## What this task involves
Verbatim output required. Print the data in full.

## Supplied information

-- ==== Sys2Proof/Machine/PortRequests.lean ====
section
/-! DEFINITION. The drive port requests: attach, detach, query (chapter 7). -/

namespace Sys2Proof.Machine

/-- The record of a port whose attach is accepted (R112). -/
def Port.attachRecord (tag : Byte) (pt : Port) : Port :=
  Port.send { pt with
    state := .attaching, attachPending := some tag, attachGeometry := none
    completed := 0, missed := 0, posFaults := 0, restores := 0 } .identify

/-- PORT_ATTACH in its slot (R112). -/
def servePortAttach (tag : Byte) (payload : List Byte) (w : Work) : Work :=
  w.checked tag payload 1 parsePortArg fun p w =>
    if (w.port p).state = .absent ∧ (w.port p).detachPending = none then
      w.updPort p (·.attachRecord tag)
    else w.answer tag .state []

/-- PORT_ATTACH (R112). -/
def execPortAttach (tag : Byte) (payload : List Byte) (s : State) :
    Host.Outcome State Fault Refusal :=
  act (·.takeRequest tag 0x20 (servePortAttach tag payload)) s

/-- PORT_DETACH is refused (R124): the port has no drive or a request of its own under way, an
extent lies on it, or a stream's entry is in its queue. -/
def Work.detachRefused (w : Work) (p : PortNo) : Bool :=
  let pt := w.port p
  pt.state == .absent || pt.attachPending.isSome || pt.detachPending.isSome || w.extentsOn p ||
    pt.queue.any (·.kind.stream.isSome)

/-- The record of a port that is detached (R124 (2), (4)): ABSENT, the entry that holds the engine
kept in its queue until it completes (R136), where Tables 7.3 and 7.4 have the queue of an ABSENT port
empty: DESIGN CHOICE (log 45); with the figures of the drive that a format under way still writes by.
The counters stay until the next attach. What becomes of the position tries is not stated: 0, with the
last failed target forgotten, is DESIGN CHOICE (log 39). -/
def Port.detachRecord (tag : Byte) (pt : Port) : Port :=
  { pt with
    state := .absent, geometry := none
    attachGeometry := if pt.activeEntry.isSome then pt.geometry else none
    curCyl := none, target := none, lastMark := none, chosen := none, recovery := none
    posTries := 0, failedTarget := none, offlineCause := none, outstanding := none
    detachPending := some tag
    queue := pt.queue.filter (·.active) }

/-- An accepted PORT_DETACH (R124): the QUEUED entries complete ABORTED, the port is ABSENT, and the
reply follows at once unless an entry is ACTIVE. -/
def Work.detachPort (w : Work) (p : PortNo) (tag : Byte) : Work :=
  let gone := (w.port p).queued
  let waits := (w.port p).activeEntry.isSome
  let w := w.updPort p (·.detachRecord tag)
  let w := if gone = [] then w
    else w.deliver p (gone.map fun e => .result e { result := .aborted })
  if waits then w else w.post (.detached p)

/-- PORT_DETACH in its slot (R124). -/
def servePortDetach (tag : Byte) (payload : List Byte) (w : Work) : Work :=
  w.checked tag payload 1 parsePortArg fun p w =>
    if w.detachRefused p then w.answer tag .state [] else w.detachPort p tag

/-- PORT_DETACH (R124). -/
def execPortDetach (tag : Byte) (payload : List Byte) (s : State) :
    Host.Outcome State Fault Refusal :=
  act (·.takeRequest tag 0x21 (servePortDetach tag payload)) s

/-- The PORT_QUERY reply (R125, Table 10.3). -/
def Port.queryBytes (pt : Port) : List Byte :=
  [pt.state.code, pt.presenceByte] ++ geometryBytes pt.geometry ++
    beBytes 4 ((pt.geometry.map Geometry.capacity).getD 0) ++
    beBytes 2 (pt.curCyl.getD 0) ++ beBytes 2 (pt.target.getD 0) ++
    beBytes 1 (pt.lastMark.getD 0) ++ beBytes 1 pt.queue.length ++ beBytes 1 pt.posTries ++
    [(pt.offlineCause.map OfflineCause.code).getD 0] ++
    beBytes 4 pt.completed ++ beBytes 4 pt.missed ++ beBytes 4 pt.posFaults ++
    beBytes 4 pt.restores

/-- PORT_QUERY in its slot (R125). -/
def servePortQuery (tag : Byte) (payload : List Byte) (w : Work) : Work :=
  w.checked tag payload 1 parsePortArg fun p w => w.answer tag .ok (w.port p).queryBytes

/-- PORT_QUERY (R125). -/
def execPortQuery (tag : Byte) (payload : List Byte) (s : State) :
    Host.Outcome State Fault Refusal :=
  act (·.takeRequest tag 0x22 (servePortQuery tag payload)) s

end Sys2Proof.Machine
end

## Reply
-- ==== Sys2Proof/Machine/PortRequests.lean ====
section
/-! DEFINITION. The drive port requests: attach, detach, query (chapter 7). -/

namespace Sys2Proof.Machine

/-- The record of a port whose attach is accepted (R112). -/
def Port.attachRecord (tag : Byte) (pt : Port) : Port :=
  Port.send { pt with
    state := .attaching, attachPending := some tag, attachGeometry := none
    completed := 0, missed := 0, posFaults := 0, restores := 0 } .identify

/-- PORT_ATTACH in its slot (R112). -/
def servePortAttach (tag : Byte) (payload : List Byte) (w : Work) : Work :=
  w.checked tag payload 1 parsePortArg fun p w =>
    if (w.port p).state = .absent ∧ (w.port p).detachPending = none then
      w.updPort p (·.attachRecord tag)
    else w.answer tag .state []

/-- PORT_ATTACH (R112). -/
def execPortAttach (tag : Byte) (payload : List Byte) (s : State) :
    Host.Outcome State Fault Refusal :=
  act (·.takeRequest tag 0x20 (servePortAttach tag payload)) s

/-- PORT_DETACH is refused (R124): the port has no drive or a request of its own under way, an
extent lies on it, or a stream's entry is in its queue. -/
def Work.detachRefused (w : Work) (p : PortNo) : Bool :=
  let pt := w.port p
  pt.state == .absent || pt.attachPending.isSome || pt.detachPending.isSome || w.extentsOn p ||
    pt.queue.any (·.kind.stream.isSome)

/-- The record of a port that is detached (R124 (2), (4)): ABSENT, the entry that holds the engine
kept in its queue until it completes (R136), where Tables 7.3 and 7.4 have the queue of an ABSENT port
empty: DESIGN CHOICE (log 45); with the figures of the drive that a format under way still writes by.
The counters stay until the next attach. What becomes of the position tries is not stated: 0, with the
last failed target forgotten, is DESIGN CHOICE (log 39). -/
def Port.detachRecord (tag : Byte) (pt : Port) : Port :=
  { pt with
    state := .absent, geometry := none
    attachGeometry := if pt.activeEntry.isSome then pt.geometry else none
    curCyl := none, target := none, lastMark := none, chosen := none, recovery := none
    posTries := 0, failedTarget := none, offlineCause := none, outstanding := none
    detachPending := some tag
    queue := pt.queue.filter (·.active) }

/-- An accepted PORT_DETACH (R124): the QUEUED entries complete ABORTED, the port is ABSENT, and the
reply follows at once unless an entry is ACTIVE. -/
def Work.detachPort (w : Work) (p : PortNo) (tag : Byte) : Work :=
  let gone := (w.port p).queued
  let waits := (w.port p).activeEntry.isSome
  let w := w.updPort p (·.detachRecord tag)
  let w := if gone = [] then w
    else w.deliver p (gone.map fun e => .result e { result := .aborted })
  if waits then w else w.post (.detached p)

/-- PORT_DETACH in its slot (R124). -/
def servePortDetach (tag : Byte) (payload : List Byte) (w : Work) : Work :=
  w.checked tag payload 1 parsePortArg fun p w =>
    if w.detachRefused p then w.answer tag .state [] else w.detachPort p tag

/-- PORT_DETACH (R124). -/
def execPortDetach (tag : Byte) (payload : List Byte) (s : State) :
    Host.Outcome State Fault Refusal :=
  act (·.takeRequest tag 0x21 (servePortDetach tag payload)) s

/-- The PORT_QUERY reply (R125, Table 10.3). -/
def Port.queryBytes (pt : Port) : List Byte :=
  [pt.state.code, pt.presenceByte] ++ geometryBytes pt.geometry ++
    beBytes 4 ((pt.geometry.map Geometry.capacity).getD 0) ++
    beBytes 2 (pt.curCyl.getD 0) ++ beBytes 2 (pt.target.getD 0) ++
    beBytes 1 (pt.lastMark.getD 0) ++ beBytes 1 pt.queue.length ++ beBytes 1 pt.posTries ++
    [(pt.offlineCause.map OfflineCause.code).getD 0] ++
    beBytes 4 pt.completed ++ beBytes 4 pt.missed ++ beBytes 4 pt.posFaults ++
    beBytes 4 pt.restores

/-- PORT_QUERY in its slot (R125). -/
def servePortQuery (tag : Byte) (payload : List Byte) (w : Work) : Work :=
  w.checked tag payload 1 parsePortArg fun p w => w.answer tag .ok (w.port p).queryBytes

/-- PORT_QUERY (R125). -/
def execPortQuery (tag : Byte) (payload : List Byte) (s : State) :
    Host.Outcome State Fault Refusal :=
  act (·.takeRequest tag 0x22 (servePortQuery tag payload)) s

end Sys2Proof.Machine
end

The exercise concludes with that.